**What you are asked to do**.
Which lines of the data contain the string "CtxId"? Show each of them.

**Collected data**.
----------------

-- ==== Sys2Proof/Machine/OneSided.lean ====
section
/-! DEFINITION. One-sided operations: the descriptor and its acceptance (R217, R219), the transfers of PUTS, GET and RADD by
messages of at most one packet (R219, R305), PUTS at its target with the signal counter (R202), exactly-once adds (R203),
resending (R219) and the event record (R218). -/

namespace Sys2Proof.Machine

/-! ## The descriptor (R217) -/

/-- An address form that `remote` and `signal` accept. -/
def formsRemote (f : Form) : Bool :=
  match f with
  | .virt _ => true
  | .remote .. => true
  | .glob _ _ _ _ region _ => region = 0 || region = 1 || region = 3
  | _ => false
/-- The descriptor of eight doublewords for operation `op` (0 PUTS, 1 GET, 2 RADD); none where a field other than the event
address breaks R217. -/
def osDescOf (op : Nat) : List Nat → Option OsDesc
  | [d0, d1, d2, d3, d4, d5, d6, d7] =>
    let w := BitVec.ofNat 64
    let fmt := bits d4 35 32
    let len := bits d4 31 0
    let genOn := d5.testBit 32
    let area := d6.testBit 16
    let rank := bits d6 15 0
    let rf := form (w d1)
    let inHbm := rf.isVirt || rf.isRemote
    let ok := d0 % 8 = 0 && ((form (w d0)).isPriv || (form (w d0)).isVirt) && d1 % 8 = 0 && formsRemote rf &&
      (if d2 = 0 then true else op = 0 && d2 % 8 = 0 && formsRemote (form (w d2))) &&
      bits d4 63 36 = 0 && (if op = 2 then fmt = 1 || fmt = 2 || fmt = 11 || fmt = 13 else fmt = 0) &&
      8 ≤ len && len ≤ 2 ^ 24 && len % 8 = 0 && bits d5 63 33 = 0 &&
      (!genOn || match rf with | .glob _ _ _ _ region _ => region = 0 || region = 3 | _ => false) &&
      bits d6 63 17 = 0 && (!area || (op = 2 && inHbm)) && (area || rank = 0) && d7 = 0
    if ok then some { op := op, loc := w d0, remote := w d1, signal := w d2, event := w d3, fmt := tagOf fmt, length := len,
                      gen := genOn, genVal := BitVec.ofNat 32 d5, area := area, rank := rank }
    else none
  | _ => none
/-- The check of the event record at acceptance (R217). -/
def eventCheck (s : State) (c : CtxId) (ev : DWord) : Option TrapInfo :=
  if ev.toNat % 8 ≠ 0 then some (trapInfo 0x0C2)
  else match form ev with
    | .priv off => if s.ownsPriv c off 32 then none else some (trapInfo 0x0C2)
    | .virt _ =>
      match (List.range 4).findSome? (fun i => match access s (s.whoIs c) (ev + BitVec.ofNat 64 (8 * i)) 8 .readWrite false with
          | .fault t => some t
          | _ => none) with
      | some t => some { t with eaddr := ev }
      | none => none
    | _ => some (trapInfo 0x0C2)
/-- The footprint of an operation (R219). -/
def osFoot (s : State) (c : CtxId) (d : OsDesc) : List Region :=
  spanRegions s c d.loc d.length (d.op = 1) ++ spanRegions s c d.remote d.length (d.op ≠ 1) ++ counterRegion s c d.signal ++
  spanRegions s c d.event 32 true
/-- PUTS, GET and RADD: the descriptor is checked, copied and accepted (R217, R219). -/
def oneSided (s : Bool) (rs1 : BitVec 5) (op : Nat) (st : State) : State :=
  issue { s := s, parks := true, a := [rs1] } st fun st =>
    let ea := st.cx.ra rs1
    if ea.toNat % 32 ≠ 0 || !(form ea).isPriv then st.raise (trapInfo 0x0C0)
    else match recordCheck st st.me ea 32 64 with
      | some t => st.raise t
      | none => match readDwords st st.me ea 8 with
        | .error (.fault t) => st.raise t
        | .error _ => st.park (.reissue [ea])
        | .ok ds => match osDescOf op ds with
          | none => st.raise (trapInfo 0x0C1)
          | some d => match eventCheck st st.me d.event with
            | some t => st.raise t
            | none =>
              let j := { newJob st st.me (.oneSided d) with foot := osFoot st st.me d, left := d.length }
              (foldCard (st.tick.acceptJob st.cur.cl j) st.me ea ds).finish
/-- R219. -/
def execPuts (s : Bool) (rs1 : BitVec 5) (_cls : BitVec 3) (st : State) : Out State := .next (oneSided s rs1 0 st)
/-- R219. -/
def execGet (s : Bool) (rs1 : BitVec 5) (_cls : BitVec 3) (st : State) : Out State := .next (oneSided s rs1 1 st)
/-- R219. -/
def execRadd (s : Bool) (rs1 : BitVec 5) (_cls : BitVec 3) (st : State) : Out State := .next (oneSided s rs1 2 st)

----------------

**Solution for this problem**.
def eventCheck (s : State) (c : CtxId) (ev : DWord) : Option TrapInfo :=
def osFoot (s : State) (c : CtxId) (d : OsDesc) : List Region :=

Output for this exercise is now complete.